*** Records for this exercise ***
/-- The group a bound read consumes: entries and marker, those of its discarded strip first (R193), and the state with
the group gone; none while fewer than n entries and no marker stand. -/
def consumeGroup (s : State) (d : Fin 8) (q n : Nat) : Option ((List Nat × Option Nat) × State) :=
  let x := s.queue d q
  match takeOwed d.val q s.t.owed with
  | some (used, rest) => some (takeGroup x n used, { s with t := { s.t with owed := rest } })
  | none =>
    let grp := takeGroup x n x.entries
    if grp.1.length < n ∧ grp.2 = none then none
    else some (grp, s.setQueue d (x.drop (grp.1.length + grp.2.toList.length)))

/-- A read of bound register vn: one group leaves its queue and becomes the register's contents (R192). -/
def readBound (e : Entry) (n : Nat) (s : State) : R State :=
  let p := phys e.modes n
  match s.c.lanes.bind.find? fun b => b.1 == p.val with
  | none => .ok s
  | some b =>
    let dq := queueOf s.actor s.t.segs[Fin.ofNat 16 b.2]
    if (s.queue dq.1 dq.2).isIn then .error (queueFault dq.1 dq.2 5)
    else
      match consumeGroup s dq.1 dq.2 e.vl with
      | none => .error waits
      | some (grp, s') =>
        match queueBad s dq.1 dq.2 ((s.queue dq.1 dq.2).entries.length - (s'.queue dq.1 dq.2).entries.length) with
        | some t => .error t
        | none =>
        let s := s'
        let v := grp.1.zipIdx.foldl (fun acc y => acc + y.1 % 2 ^ 32 * 2 ^ (32 * y.2)) 0
        let s := s.setVr e.modes n v 4096
        let q := s.stripNow
        let s := s.setStrip { q with taken := q.taken ++ [(dq.1.val, dq.2, grp.1 ++ grp.2.toList)] }
        .ok { s with t := { s.t with vbcnt := BitVec.ofNat 13 grp.1.length, vbmark := BitVec.ofNat 32 (grp.2.getD 0) } }

/-! ## Element accesses (R185) -/

/-- The issue checks of one access after another, ascending; the places they reach. -/
def checkEach (a : Actor) (k : Access) (s : State) : List (Nat × Nat × Nat) → R (State × List (Nat × Nat))
  | [] => .ok (s, [])
  | (ptr, n, align) :: r => do
    let x ← checkIssue s a ptr n align k
    let y ← checkEach a k x.2 r
    .ok (y.1, (x.1, n) :: y.2)

/-- The accesses of one instruction: every element's issue checks, each page through one entry (R384), then the routes to
their places (R337). -/
def checkAll (a : Actor) (k : Access) (s : State) (l : List (Nat × Nat × Nat)) : R (State × List (Nat × Nat)) := do
  let x ← checkEach { a with keep := true } k s l
  match x.2.findSome? fun p => strayed s p.1 with
  | some t => .error t
  | none => .ok (trimTlb x.1 a.tlb a.core, x.2)

/-- Read places one after another, as the strip sees them; cause 0x15 at the first bad unit. -/
def readAll (s : State) : List (Nat × Nat) → R (List Nat)
  | [] => .ok []
  | (p, n) :: r => do
    let v ← readPlace s p n
    let t ← readAll s r
    .ok (s.seenBy s.stripNow.now p n v :: t)

/-- Bytes of an element's access, and its alignment; a 4-bit element lies in one byte. -/
def Entry.accBytes (e : Entry) : Nat := if e.bits = 4 then 1 else e.bits / 8

/-- The accesses of the elements is at pointers f i. -/
def Entry.accesses (e : Entry) (is : List Nat) (f : Nat → Word) : List (Nat × Nat × Nat) :=
  is.map fun i => ((f i).toNat, e.accBytes, e.accBytes)

/-- Address of element i of a contiguous form. -/
def Entry.contig (e : Entry) (i : Nat) : Word := ptrAdd e.gb ((i * e.bits / 8 : Nat) : Int)

/-- The value of element i within the access that holds it. -/
def Entry.pick (e : Entry) (i v : Nat) : Nat := if e.bits = 4 then field v (4 * (i % 2)) 4 else v

/-- A vector load: each active element from pointer f i (R185). -/
def loadElems (m : Bool) (a : VReg) (f : Entry → State → Nat → Word) (e : Entry) (s : State) : R State := do
  let is := e.actives s m
  let c ← checkAll s.actor .rd s (e.accesses is (f e s))
  let vs ← readAll c.1 c.2
  .ok (e.setElems m a (fun i => e.pick i (vs.getD (is.idxOf i) 0)) c.1)

/-- A vector store: each active element to pointer f i, into the strip store buffer, ascending (R185, R187). -/
def storeElems (m : Bool) (a : VReg) (f : Entry → State → Nat → Word) (e : Entry) (s : State) : R State := do
  let is := e.actives s m
  let c ← checkAll s.actor .wr s (e.accesses is (f e s))
  .ok ((is.zip c.2).foldl (fun s x =>
    let v := e.u s a x.1
    if e.bits = 4 then
      s.bufferStore e.hdr x.2.1 1 (v * 2 ^ (4 * (x.1 % 2))) (15 * 2 ^ (4 * (x.1 % 2)))
    else s.bufferStore e.hdr x.2.1 x.2.2 v 0) c.1)

def effVld (m : Bool) (a : VReg) (_b : GReg) : Entry → State → R State := loadElems m a fun e _ => e.contig
def effVst (m : Bool) (a : VReg) (_b : GReg) : Entry → State → R State := storeElems m a fun e _ => e.contig
def effVlds (m : Bool) (a : VReg) (_b _c : GReg) : Entry → State → R State :=
  loadElems m a fun e _ i => ptrAdd e.gb (i * e.gc.toInt)
def effVsts (m : Bool) (a : VReg) (_b _c : GReg) : Entry → State → R State :=
  storeElems m a fun e _ i => ptrAdd e.gb (i * e.gc.toInt)
def effVldx (m : Bool) (a : VReg) (_b : GReg) (c : VReg) : Entry → State → R State :=
  loadElems m a fun e s i => ptrAdd e.gb ((e.u s c i * e.accBytes : Nat) : Int)
def effVstx (m : Bool) (a : VReg) (_b : GReg) (c : VReg) : Entry → State → R State :=
  storeElems m a fun e s i => ptrAdd e.gb ((e.u s c i * e.accBytes : Nat) : Int)

/-- TINFO of a tag mismatch (Table 20-1). -/
def tagTrap (want found core tile : Nat) : Trap :=
  { cause := 0x0B, info := want + found * 2 ^ 16 + tile * 2 ^ 32 + core % 36 * 2 ^ 43 + core / 36 * 2 ^ 49 }

/-- The places of a tagged read: all in space 0, every tile carrying the tag (R186, R212); else the first failure. -/
def tagCheck (i : Instr) (g want : Nat) (s : State) : List (Nat × Nat) → Option Trap
  | [] => none
  | (p, _) :: r =>
    if p < chip ∨ mapSpace (p - chip) ≠ 0 then some (illegal i 5 g)
    else
      let t := s.tileSeen s.stripNow.now (mapNum (p - chip)) ((s.coreAt (mapNum (p - chip))).tileAt (mapOff (p - chip) / 4096))
      if t.tag.toNat ≠ want then some (tagTrap want t.tag.toNat (mapNum (p - chip)) t.n)
      else tagCheck i g want s r

/-- The checked bit of every tile covered is set (R118). -/
def setChecked (s : State) (ps : List (Nat × Nat)) : State :=
  ps.foldl (fun s q =>
    let c := s.coreAt (mapNum (q.1 - chip))
    let t := c.tileAt (mapOff (q.1 - chip) / 4096)
    if t.checked then s
    else
      let c' := c.setTile { t with checked := true }
      s.setCore (s.holdFor.elim c' fun l => c'.keepTile l t)) s

/-- A read that names a tag: checked against the tiles it covers, whose checked bits are set; tag 0 makes no check. -/
def taggedRead (i : Instr) (g : Nat) (tag : Nat) (s : State) (ps : List (Nat × Nat)) : R State :=
  if tag = 0 then .ok s
  else
    match tagCheck i g tag s ps with
    | some t => .error t
    | none => .ok (setChecked s ps)

/-- The fault of a tagged read whose accesses fail with t (R337, R379): the lowest element that fails decides, its alignment
checked first, then that it lies in space 0 (cause 0x01 kind 5), its tag last. -/
def taggedFault (i : Instr) (g want : Nat) (t : Trap) : State → List (Nat × Nat × Nat) → Trap
  | _, [] => t
  | s, (ptr, n, align) :: r =>
    let seg := s.t.segs[ptrSeg ptr]
    let x := formed s.actor seg (ptrOff ptr)
    if x % align ≠ 0 then { cause := 0x11, info := memForm (ptrSeg ptr).val (ptrOff ptr) }
    else if seg.desc.onChip = false ∨ mapSpace (formed s.actor seg 0 - chip) ≠ 0 then illegal i 5 g
    else
      match checkIssue s s.actor ptr n align .rd with
      | .error u => u
      | .ok x =>
        match tagCheck i g want x.2 [(x.1, n)] with
        | some u => u
        | none => taggedFault i g want t x.2 r

/-- The accesses of a read that names a tag, checked element by element; a tag of 0 makes no check. -/
def checkTagged (i : Instr) (g want : Nat) (s : State) (l : List (Nat × Nat × Nat)) : R (State × List (Nat × Nat)) :=
  match checkAll s.actor .rd s l with
  | .ok x => .ok x
  | .error t => .error (if want = 0 then t else taggedFault i g want t s l)

def effVldt (m : Bool) (a : VReg) (b c : GReg) (e : Entry) (s : State) : R State := do
  let is := e.actives s m
  let x ← checkTagged (.vldt m a b c) b.val (e.gc.toNat % 65536) s (e.accesses is e.contig)
  let s' ← taggedRead (.vldt m a b c) b.val (e.gc.toNat % 65536) x.1 x.2
  let vs ← readAll s' x.2
  .ok (e.setElems m a (fun i => e.pick i (vs.getD (is.idxOf i) 0)) s')

/-- The 64-byte pieces of n bytes from a pointer, as accesses. -/
def pieces (ptr : Word) (n : Nat) : List (Nat × Nat × Nat) :=
  (List.range (ceilDiv n 64)).map fun (k : Nat) =>
    ((ptrAdd ptr ((64 * k : Nat) : Int)).toNat, Nat.min 64 (n - 64 * k), 64)

/-- n bytes from a 64-byte aligned pointer, read as the strip sees them. -/
def loadBlock (ptr : Word) (n : Nat) (s : State) : R (State × List (Nat × Nat) × Nat) := do
  let c ← checkAll s.actor .rd s (pieces ptr n)
  let vs ← readAll c.1 c.2
  .ok (c.1, c.2, vs.zipIdx.foldl (fun acc x => acc + x.1 * 2 ^ (512 * x.2)) 0)

/-- n bytes stored from a 64-byte aligned pointer through the strip store buffer. -/
def storeBlock (hdr : Nat) (ptr : Word) (n v : Nat) (s : State) : R State := do
  let c ← checkAll s.actor .wr s (pieces ptr n)
  .ok (c.2.zipIdx.foldl (fun s x =>
    s.bufferStore hdr x.1.1 x.1.2 (v / 2 ^ (512 * x.2) % 2 ^ (8 * x.1.2)) 0) c.1)

def effVspill (a : VReg) (_b : GReg) (e : Entry) (s : State) : R State :=
  storeBlock e.hdr e.gb 4096 (s.vr e.modes a.val) s
def effVfill (a : VReg) (_b : GReg) (e : Entry) (s : State) : R State := do
  let x ← loadBlock e.gb 4096 s
  .ok (x.1.setVr e.modes a.val x.2.2 4096)

/-! ## System group (R191 to R197) -/

/-- VMSEL acts at decode (R191). -/
def effVmsel (_a : MReg) (_e : Entry) (s : State) : R State := .ok s

/-- The discipline trap of a word that names a segment, not an address (Table 20-5). -/
def segTrap (b : SReg) : Trap := { cause := 0x07, info := memForm b.val 0 }

def effVbind (a : VReg) (b : SReg) (e : Entry) (s : State) : R State :=
  if s.t.segs[b].desc.disc ≠ .stream then .error (segTrap b)
  else
    let l := s.c.lanes
    let p := (phys e.modes a.val).val
    .ok { s with c := { s.c with lanes := { l with bind := (p, b.val) :: l.bind.filter fun x => x.1 != p } } }

def effVunbind (a : VReg) (e : Entry) (s : State) : R State :=
  let l := s.c.lanes
  let p := (phys e.modes a.val).val
  .ok { s with c := { s.c with lanes := { l with bind := l.bind.filter fun x => x.1 != p } } }

/-- VAPPEND is checked at issue; its entries wait for the commit (R121, R194, R397). -/
def effVappend (m : Bool) (a : GReg) (b : SReg) (e : Entry) (s : State) : R State :=
  let vals := (e.actives s m).map fun i => (e.gc.toNat + i) % 2 ^ 32
  let p := s.stripNow
  let app : App := { hdr := e.hdr, seq := p.nins, seg := b.val, dest := a.val, vals := vals, vl := e.vl }
  let done (s : State) : State := s.setStrip { p with apps := p.apps ++ [app] }
  match s.t.segs[b].desc.disc with
  | .stream =>
    let dq := queueOf s.actor s.t.segs[b]
    if s.t.segs[b].desc.writable = false then .error (segTrap b)
    else if (s.queue dq.1 dq.2).isOut then .error (queueFault dq.1 dq.2 4) else .ok (done s)
  | .atomic =>
    if e.vl = 0 then .ok (done s)
    else do
      let c ← checkAccess s s.actor (mkPtr b.val 0) 8 8 .atomicWr
      let n ← readPlace c.2 c.1 8
      let w ← checkAll s.actor .atomicWr c.2 ((List.range vals.length).map fun k => (mkPtr b.val (8 + 4 * (n + k)), 4, 4))
      .ok (done w.1)
  | _ => .error (segTrap b)

def effVmbox (_b _c : GReg) (e : Entry) (s : State) : R State :=
  .ok { s with t := { s.t with mbFirst := if e.gc = 0 then 0 else e.gb.toNat, mbCount := e.gc.toNat } }

end Sys2Proof.Machine
end

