-- ==== Sys2Proof/Machine/RiserEff.lean ====
section
/-! DEFINITION. The reversible words and the riser stack (R246 to R259): the record, pushing, undoing, the RS group,
spill and fill. The stack's bytes stand in the task by position; positions below the spill boundary stand in sg14. -/

namespace Sys2Proof.Machine

/-! ## The bytes of the stack (R253, R254) -/

/-- A spill or fill waits for the page at va (R395): not a trap. -/
def pageWait (va : Nat) (wr : Bool) : Trap := { cause := 0, info := 2 + 4 * (va / 2 ^ 16), write := wr }

/-- The place of n bytes of sg14 from offset off, through the core's Ladle (R254, R255); a write needs the segment's
writable attribute as well as W (R295). -/
def riserPlace (s : State) (off n : Nat) (wr : Bool) : R (Nat × State) :=
  let g := s.t.segs[(14 : Fin 16)]
  let x := formed s.actor g off
  if g.desc.limit < off + n then .error { cause := 0x06, info := memForm 14 (Nat.max off g.desc.limit) }
  else if wr && !g.desc.writable then .error { cause := 0x07, info := memForm 14 off }
  else if g.desc.onChip then .ok (x, s)
  else
    match translate s 1 s.t.core s.t.fn x with
    | none =>
      match s.t.riserRefused with
      | some page => .error { cause := 0x09, info := page, write := wr }
      | none => .error (pageWait x wr)
    | some (e, s') =>
      if wr && !e.w then .error { cause := 0x09, info := pageInfo x, write := true }
      else if routed s (e.pa x) = false then .error { cause := 0x15, info := errorInfo (e.pa x) }
      else .ok (e.pa x, s')

/-- The places of n bytes of sg14, line by line. -/
def riserPlaces (wr : Bool) (base : Nat) : State → List (Nat × Nat) → R (State × List (Nat × Nat × Nat))
  | s, [] => .ok (s, [])
  | s, (off, n) :: r => do
    let p ← riserPlace s off n wr
    let t ← riserPlaces wr base p.2 r
    .ok (t.1, (p.1, n, off - base) :: t.2)

/-- n bytes of sg14 from offset off. -/
def sg14Read (s : State) (off n : Nat) : R (State × Nat) := do
  let ps ← riserPlaces false off s (linesOf off n)
  let v ← ps.2.foldlM (fun acc q => do .ok (acc + (← readPlace ps.1 q.1 q.2.1) * 2 ^ (8 * q.2.2))) 0
  .ok (ps.1.ladleMoves s.t.core n, v)

/-- n bytes of sg14 from offset off become v. -/
def sg14Write (s : State) (off n v : Nat) : R State := do
  let ps ← riserPlaces true off s (linesOf off n)
  let u ← landStores ps.1 none (ps.2.map fun q =>
    { place := q.1, len := q.2.1, val := v / 2 ^ (8 * q.2.2) % 2 ^ (8 * q.2.1), hdr := 0 })
  .ok (u.ladleMoves s.t.core n)

/-- The bytes of the riser buffer that hold n bytes of the stack from position p: places and lengths (R253). -/
def bufferPlaces (s : State) (p n : Nat) : List (Nat × Nat) :=
  let first := Nat.min n (262144 - p % 262144)
  [(chipPlace s.t.core 5 (p % 262144), first), (chipPlace s.t.core 5 0, n - first)]

/-- n bytes of the stack from position p, in the buffer; cause 0x15 at a bad unit (R388). -/
def bufferRead (s : State) (p n : Nat) : R Nat :=
  match (bufferPlaces s p n).findSome? fun q => firstBad s q.1 q.2 with
  | some b => .error { cause := 0x15, info := errorInfo b }
  | none => .ok (Memory.read s.t.riser p n)

/-- n bytes of the stack from position p become v, in the buffer; its units are written whole. -/
def bufferWrite (s : State) (p n v : Nat) : State :=
  { s with t := { s.t with riser := Memory.write s.t.riser p n v },
           bad := if s.bad = [] then s.bad else s.bad.filter fun b => !((bufferPlaces s p n).any fun q => unitWithin q.1 q.2 b) }

/-- n bytes of the stack from position p, wherever they stand. -/
def riserRead (s : State) (p n : Nat) : R (State × Nat) :=
  if s.t.spill ≤ p then (bufferRead s p n).map fun v => (s, v) else sg14Read s p n

/-- The headers' LEN, from the header that ends at position d (Table 12-5). -/
def recLen (h : Nat) : Nat := field h 64 32

/-- The spill boundary moves up record by record to position top or beyond it; `lens` counts what remains. Whole
records only, oldest first: `ends` are their end positions, ascending. -/
def spillTo (s : State) (top : Nat) : R State :=
  if top ≤ s.t.spill then .ok s
  else do
    let v ← bufferRead s s.t.spill (top - s.t.spill)
    let s' ← sg14Write s s.t.spill (top - s.t.spill) v
    .ok { s' with t := { s'.t with spill := top, riser := s'.t.riser.filter fun c => top ≤ c.1 } }

/-- The ends of the records above position S, ascending, from depth d down. -/
def recEnds (t : Task) : Nat → Nat → List Nat → List Nat
  | 0, _, acc => acc
  | fuel + 1, d, acc =>
    if d ≤ t.spill then acc
    else
      let n := recLen (Memory.read t.riser (d - 16) 16)
      if n = 0 ∨ d < n then acc else recEnds t fuel (d - n) (d :: acc)
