-- ==== Sys2Proof/Machine/Convoy.lean ====
section
/-! DEFINITION. Convoys and strips as the vector columns run them, in program order: what a word reads and writes,
running one convoy as one unit (R40, R335), closing, committing, discarding and reissuing a strip (R45 to R48, R360). -/

namespace Sys2Proof.Machine

/-! ## What a word reads and writes among the lane registers -/

/-- The vector registers a word writes, by number, and how many elements it writes. -/
def vecWrites (i : Instr) (e : Entry) (s : State) : List Nat × Nat :=
  match i with
  | .vadd _ a _ _ | .vsub _ a _ _ | .vand _ a _ _ | .vor _ a _ _ | .vxor _ a _ _ | .vmin _ a _ _ | .vmax _ a _ _
  | .vmul _ a _ _ | .vsll _ a _ _ | .vsrl _ a _ _ | .vsra _ a _ _ | .vadds _ a _ _ | .vsubs _ a _ _
  | .vmulh _ a _ _ | .vfadd _ a _ _ | .vfsub _ a _ _ | .vfmul _ a _ _ | .vfmin _ a _ _ | .vfmax _ a _ _
  | .vfdiv _ a _ _ | .vgatheri _ a _ _ | .vfma _ a _ _ | .vfms _ a _ _ | .vfnma _ a _ _ | .vabs _ a _ | .vneg _ a _
  | .vfsqrt _ a _ | .vfneg _ a _ | .vfabs _ a _ | .vexp2 _ a _ | .vlog2 _ a _ | .vrcp _ a _ | .vrsqrt _ a _
  | .vtanh _ a _ | .vsigm _ a _ | .vmv _ a _ | .vbcast _ a _ | .viota _ a | .vslidedn _ a _ _ | .vscanAdd _ a _
  | .vscanMin _ a _ | .vscanMax _ a _ | .vfscanAdd _ a _ | .vfscanMax _ a _ | .vld _ a _ | .vlds _ a _ _
  | .vldx _ a _ _ | .vldt _ a _ _ | .rmul _ a _ _ | .rfma _ a _ _ | .rshr _ a _ _ | .rlrelu _ a _ _
  | .rscale _ a _ _ | .rcvt _ a _ _ _ | .umul _ a _ _ | .ufma _ a _ _ | .ushr _ a _ _ | .ulrelu _ a _ _
  | .uscale _ a _ _ | .ucvt _ a _ _ | .tmvc a _ _ _ => (if e.vl = 0 then [] else [a.val], e.vl)
  | .vins _ a _ _ => (if e.gc.toNat < e.vl then [a.val] else [], 1)
  | .vslideup _ a _ _ => (if e.gc.toNat < e.vl then [a.val] else [], e.vl - e.gc.toNat)
  | .vcompress m a _ c =>
    let n := ((e.actives s m).filter fun i => (s.c.lanes.getM c).getLsbD i).length
    (if n = 0 then [] else [a.val], n)
  | .vcvt _ a _ ty _ => ((List.range (groupRegs e.vl (typeBits ty.val))).map fun k => a.val + k, e.vl)
  | .vpack _ _ a _ => (if e.lanes = 0 then [] else [a.val], e.lanes)
  | .vpmul _ _ a _ _ | .vpmula _ _ a _ _ => (if e.lanes = 0 then [] else [a.val, a.val + 1], e.lanes)
  | .vpext _ _ a _ => (if e.lanes = 0 then [] else [a.val], e.lanes * planWcnt e.plan.toNat)
  | .vfill a _ => ([a.val], 4096)
  | .amv a _ _ _ => ([a.val], accCols e.modes.mtype.toNat)
  | _ => ([], 0)

/-- The M bit of a word. -/
def maskedWord (i : Instr) : Bool := (encode i).elim false fun w => (w / 2 ^ 31 % 2 == 1) &&
  (let o := w % 128; (0x30 ≤ o && o ≤ 0x42 && o != 0x3D && o != 0x3E) || (0x70 ≤ o && o ≤ 0x73))

/-- The mask registers a word reads. -/
def maskReads (i : Instr) (e : Entry) : List Nat :=
  (if maskedWord i then [e.modes.vmask.toNat] else []) ++
  match i with
  | .mand _ _ b c | .mor _ _ b c | .mxor _ _ b c | .mandn _ _ b c => [b.val, c.val]
  | .mnot _ _ b | .mpopc _ _ b | .mfirst _ _ b => [b.val]
  | .vcompress _ _ _ c => [c.val]
  | _ => []

/-- The mask register a word writes. -/
def maskWrites (i : Instr) (e : Entry) : List Nat :=
  if e.vl = 0 then []
  else
    match i with
    | .vcmp _ _ a _ _ | .vfcmp _ _ a _ _ | .mand _ a _ _ | .mor _ a _ _ | .mxor _ a _ _ | .mandn _ a _ _
    | .mnot _ a _ => [a.val]
    | _ => []

/-- SHAPE grants a product of some size. -/
def Entry.shaped (e : Entry) : Bool :=
  let x := e.modes.shape.toNat
  shM x != 0 && shN x != 0 && shK x != 0

/-- The tile registers a word reads. -/
def tileReads (i : Instr) (e : Entry) : List Nat :=
  let sp := mtSpn e.modes.mtype.toNat != 0
  match i with
  | .tmvc _ b _ _ => if e.vl = 0 then [] else [b.val]
  | .tmvrr _ b _ => [b.val]
  | .tst a _ => if e.shaped then (if sp then [a.val, a.val + 1] else [a.val]) else []
  | .mma _ b _ | .mmaA _ _ b _ => if e.shaped then [b.val] else []
  | .mmas _ b _ | .mmasA _ _ b _ => if e.shaped then [b.val, b.val + 1] else []
  | _ => []

/-- The tile registers a word writes. -/
def tileWrites (i : Instr) (e : Entry) : List Nat :=
  match i with
  | .tmvr a _ _ _ => if e.vl = 0 then [] else [a.val]
  | .vquant a _ _ => if e.vl = 0 ∨ !e.shaped then [] else [a.val]
  | .tmvrr a _ _ | .tzero a => [a.val]
  | .tld a _ _ => if e.shaped then (if mtSpn e.modes.mtype.toNat != 0 then [a.val, a.val + 1] else [a.val]) else []
  | _ => []

/-- The accumulators a word reads, and those it writes. -/
def accReads (i : Instr) (e : Entry) : List Nat :=
  match i with
  | .mma a _ _ | .mmaA a _ _ _ | .mmas a _ _ | .mmasA a _ _ _ | .ast a _ =>
    if e.shaped then (e.accGroup a).map Fin.val else []
  | .amv _ _ _ _ => [e.gb.toNat % 16]
  | _ => []
def accWrites (i : Instr) (e : Entry) : List Nat :=
  match i with
  | .mma a _ _ | .mmaA a _ _ _ | .mmas a _ _ | .mmasA a _ _ _ | .azero a | .ald a _ =>
    if e.shaped then (e.accGroup a).map Fin.val else []
  | _ => []

/-- Everything an entry reads and writes among the lane registers (R47). -/
def useOf (e : Entry) (s : State) : Use :=
  let i := e.instr
  let w := vecWrites i e s
  let partialV := maskedWord i || w.2 < e.vl
  { reads := ((vecReads i).map fun n => if e.vl = 0 ∧ !(i matches .vspill ..) then [] else [e.lv n]).flatten ++
      (maskReads i e).map LReg.m ++ (tileReads i e).map LReg.t ++ (accReads i e).map LReg.a,
    writes := w.1.map (fun n => (e.lv n, partialV)) ++ (maskWrites i e).map (fun k => (.m k, maskedWord i)) ++
      (tileWrites i e).map (fun t => (.t t, false)) ++ (accWrites i e).map fun a => (.a a, false) }

/-! ## Conflicts with the task's own engine commands (R130) -/

/-- The places of a lane register on core num: start and length. -/
def LReg.places (r : LReg) (num : Nat) : List (Nat × Nat) :=
  match r with
  | .v n => [(chipPlace num 1 (4096 * n), 4096)]
  | .m _ => []
  | .t n => [(chipPlace num 2 (0x4000 * n), 0x4000), (chipPlace num 2 (0x20000 + 0x400 * n), 0x400)]
  | .a n => [(chipPlace num 3 (0x2000 * n), 0x2000)]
*** End of Records for this exercise ***
**Your objective**
Could you state the number of lines above in which the word "mtSpn" appears? Give that number by itself.

**Worked solution**
2